# Planted Tank??



## Mrs.HataFree (7 mo ago)

Hey.. Im kinda new to the aquarium life.. I had a 10 gallon tank I put together from scratch around 2013ish with some fish, the $1 or $2 fish just in case I killed them but I loved putting together my tank.. It was my happy place.. Well it is time, and I'm in need of another tank but I wanted to do a 10 gallon planted aquarium with or without " Pangio genus loaches " with a live weeping willow bonsai or something awesome like that... Anyway ANY and ALL advice about all things Aquariums is very much WANTED and MOST definitely NEEDED!! Thanks..


----------



## susankat (Nov 15, 2008)

Why not get a 20 or 29 gal. lot easier to plant, Bonsai is a great choice, I love the looks of them. Just make sure you use a reputable source. I get all my plants and hardscape from BucePlants.com quality, healthy and snail free.


----------



## The Fish Lady (9 mo ago)

Mrs.HataFree said:


> Hey.. Im kinda new to the aquarium life.. I had a 10 gallon tank I put together from scratch around 2013ish with some fish, the $1 or $2 fish just in case I killed them but I loved putting together my tank.. It was my happy place.. Well it is time, and I'm in need of another tank but I wanted to do a 10 gallon planted aquarium with or without " Pangio genus loaches " with a live weeping willow bonsai or something awesome like that... Anyway ANY and ALL advice about all things Aquariums is very much WANTED and MOST definitely NEEDED!! Thanks..

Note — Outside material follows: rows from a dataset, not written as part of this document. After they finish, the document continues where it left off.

/-- Settles O28: each of the three sequences settles the core with the ciphertext in STATE and DOUT. -/
theorem stepwiseEncryptionEqualsEncryptBlock : Obligations.StepwiseEncryptionEqualsEncryptBlock := by
  unfold Obligations.StepwiseEncryptionEqualsEncryptBlock
  intro s es hr hb _ hk whole byRounds bySteps
  refine ⟨settled s (cipher s.din s.rk, cipher s.din s.rk) es, ?_, rfl, rfl, ?_, ?_⟩
  · exact core_run_commandSequence hr hb hk (List.cons_ne_nil _ _) (by decide) es
  · rw [← foldl_blocksAfter_commandsByRounds s.din s.rk (s.state, s.dout)]
    exact core_run_commandSequence (is := commandsByRounds) hr hb hk (by decide) (by decide) es
  · rw [← foldl_blocksAfter_commandsByRounds s.din s.rk (s.state, s.dout), ← foldl_blocksAfter_commandsBySteps]
    exact core_run_commandSequence (is := commandsBySteps) hr hb hk (by decide) (by decide) es

end Sys2Proof
end

section
/-! SUPPORT. The padding engine (45_padding.md R220, R221): the bytes of a padded block, the last block of a padded
sequence, and the padded length. Then PAD (R222), a command with a length that only writes DOUT. -/

namespace Sys2Proof.Machine

/-! ## Padding -/

theorem unpack_padBlock (d : Block) (n : Nat) (k : Fin 16) :
    (padBlock d n).unpack k = if k.val < n then d.unpack k else BitVec.ofNat 8 (16 - n) :=
  Block.unpack_pack _ k

theorem length_pad (data : List Byte) : (pad data).length = data.length + (16 - data.length % 16) := by
  simp only [pad, List.length_append, List.length_replicate]

/-- A block that begins with the bytes of `chunk` is padded to `chunk` and the fill, whatever follows them in it
(45_padding.md R221). -/
theorem bytes_padBlock {chunk : List Byte} (hlen : chunk.length ≤ 16) {d : Block}
    (hd : ∀ k : Fin 16, k.val < chunk.length → some (d.unpack k) = chunk[k.val]?) :
    (List.finRange 16).map (padBlock d chunk.length).unpack =
      chunk ++ List.replicate (16 - chunk.length) (BitVec.ofNat 8 (16 - chunk.length)) := by
  refine List.ext_getElem (by simp; omega) fun k hk _ => ?_
  have hk16 : k < 16 := by simpa using hk
  rw [List.getElem_map, List.getElem_finRange, unpack_padBlock]
  by_cases hlt : k < chunk.length
  · have hbyte := hd ⟨k, hk16⟩ hlt
    rw [List.getElem?_eq_getElem hlt, Option.some_inj] at hbyte
    rw [List.getElem_append_left hlt]
    exact (if_pos hlt).trans hbyte
  · rw [List.getElem_append_right (by omega), List.getElem_replicate]
    exact if_neg hlt

/-- 45_padding.md R220, R221: the bytes after the whole blocks are the chunk that the last block pads. -/
theorem pad_eq_take_append_padBlock {data : List Byte} {d : Block}
    (hd : ∀ k : Fin 16, k.val < data.length % 16 →
      some (d.unpack k) = data[data.length - data.length % 16 + k.val]?) :
    pad data = data.take (data.length - data.length % 16) ++
      (List.finRange 16).map (padBlock d (data.length % 16)).unpack := by
  have hlen : (data.drop (data.length - data.length % 16)).length = data.length % 16 := by
    rw [List.length_drop]; omega
  have hlast := bytes_padBlock (chunk := data.drop (data.length - data.length % 16)) (d := d) (by omega)
    fun k hk => by rw [List.getElem?_drop]; exact hd k (hlen ▸ hk)
  rw [hlen] at hlast
  rw [hlast, ← List.append_assoc, List.take_append_drop, pad]

end Sys2Proof.Machine

namespace Sys2Proof

open Machine

/-- Settles O39: the bytes of `pad_block`, and the sequence cut where its last block begins. -/
theorem padBlockIsTheLastBlockOfPad : Obligations.PadBlockIsTheLastBlockOfPad := by
  unfold Obligations.PadBlockIsTheLastBlockOfPad
  refine ⟨fun d n k _ => unpack_padBlock d n k, fun _ _ => pad_eq_take_append_padBlock,
    fun data => ⟨length_pad data, ?_⟩⟩
  rw [length_pad]
  omega

/-- Settles O27: the check is on LEN alone, and the commit puts the padded DIN of acceptance in DOUT. -/
theorem padCommandPadsTheFinalChunk : Obligations.PadCommandPadsTheFinalChunk := by
  unfold Obligations.PadCommandPadsTheFinalChunk
  refine ⟨fun v n => decode_eq_ok_iff_of_lenOperand (i := .pad n) rfl,
    otherWordsAreIllegal_lenOperand rfl, fun s n => ⟨fun hb hn => ?_, fun hb hn => ?_, exec_busy (.pad n)⟩⟩
  · exact exec_idle_completesAs (i := .pad n) hb (checkPad_ok hn s.snapshot) rfl
      (applyCommit_doutWrites (padBlock s.din n.toNat))
  · exact exec_failed (i := .pad n) hb (checkPad_bad hn s.snapshot)

end Sys2Proof
end

section
/-! SUPPORT. The error record and the checks of 60_exceptions.md: what raising an error leaves (R242, R243), the check
of a decoded command by the fields of its word, in the order of R244, the interrupt words bit by bit (R248), and a
platform core by core (R263). -/

namespace Sys2Proof.Machine

/-! ## The error record -/

theorem raiseCmdError_first {s : State} (h : s.err = false) (e : ErrorCode) (op : BitVec 5) :
    raiseCmdError e op s =
      { s with err := true, errCode := e.toBits, errOp := op, irqStatus := ⟨s.irqStatus.done, true⟩ } :=
  if_neg (Bool.eq_false_iff.mp h)

theorem raiseCmdError_later {s : State} (h : s.err = true) (e : ErrorCode) (op : BitVec 5) :
    raiseCmdError e op s = { s with errOvf := true, irqStatus := ⟨s.irqStatus.done, true⟩ } := if_pos h

/-- `t` is `s` with ERR = 1, any ERR_OVF and ERRCODE, and these IRQ_STATUS bits. -/
def RecordsError (s : State) (irqStatus : IrqBits) (t : State) : Prop :=
  t = { s with err := true, errOvf := t.errOvf, errCode := t.errCode, errOp := t.errOp, irqStatus := irqStatus }

/-- An error changes the error record and IRQ_STATUS.ERR only (60_exceptions.md R242). -/
theorem raiseCmdError_records (e : ErrorCode) (op : BitVec 5) (s : State) :
    RecordsError s ⟨s.irqStatus.done, true⟩ (raiseCmdError e op s) := by
  unfold RecordsError
  cases h : s.err with
  | false => rw [raiseCmdError_first h]
  | true => rw [raiseCmdError_later h, ← h]

/-- A failure at once also sets DONE, and changes nothing more (40_command_issue.md R101). -/
theorem failAtOnce_records (e : ErrorCode) (op : BitVec 5) (s : State) :
    RecordsError s ⟨true, true⟩ (failAtOnce e op s) :=
  congrArg setDone (raiseCmdError_records e op s)

/-- A completion leaves the error record and IRQ_STATUS.ERR alone (60_exceptions.md R243). -/
theorem complete_errorRecord (p : Pending) (s : State) :
    (complete p s).err = s.err ∧ (complete p s).errOvf = s.errOvf ∧ (complete p s).errCode = s.errCode ∧
      (complete p s).errOp = s.errOp ∧ (complete p s).irqStatus.err = s.irqStatus.err := by
  obtain ⟨_, _, _, _, _, h⟩ := applyCommit_frame p.commit s
  rw [complete_eq, h]
  exact ⟨rfl, rfl, rfl, rfl, rfl⟩

/-! ## The CMD write -/

theorem cmdWrite_busy {s : State} (h : s.busy = true) (v : Word) :
    cmdWrite v s = .next (raiseCmdError .commandOverrun (opField v) s) := if_pos h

Hi! 😃 The Fish Lady here! Nice to meet you!😃
How exciting!😃 it sounds like sooo much fun! And, you'll put some small loaches in with it! Wow!😃
I have an idea, when you are finished, be sure to post pictures; okay? 😃
Just be sure to use a really good dirt (substrate) on the very bottom level with possibly a "tab" fertilizer then after the you place the plants, lay down a freshwater sand then.


----------



## Mrs.HataFree (7 mo ago)

susankat said:


> Why not get a 20 or 29 gal. lot easier to plant, Bonsai is a great choice, I love the looks of them. Just make sure you use a reputable source. I get all my plants and hardscape from BucePlants.com quality, healthy and snail free.
> [/QUOot the tank for free..


----------



## Mrs.HataFree (7 mo ago)

Hi.. @susankat.. I am real good at impulse buying stuff without thinking it thru and I have learned that sometimes you can find stuff that might be used or discounted. Thanks I'm going to check it out..


----------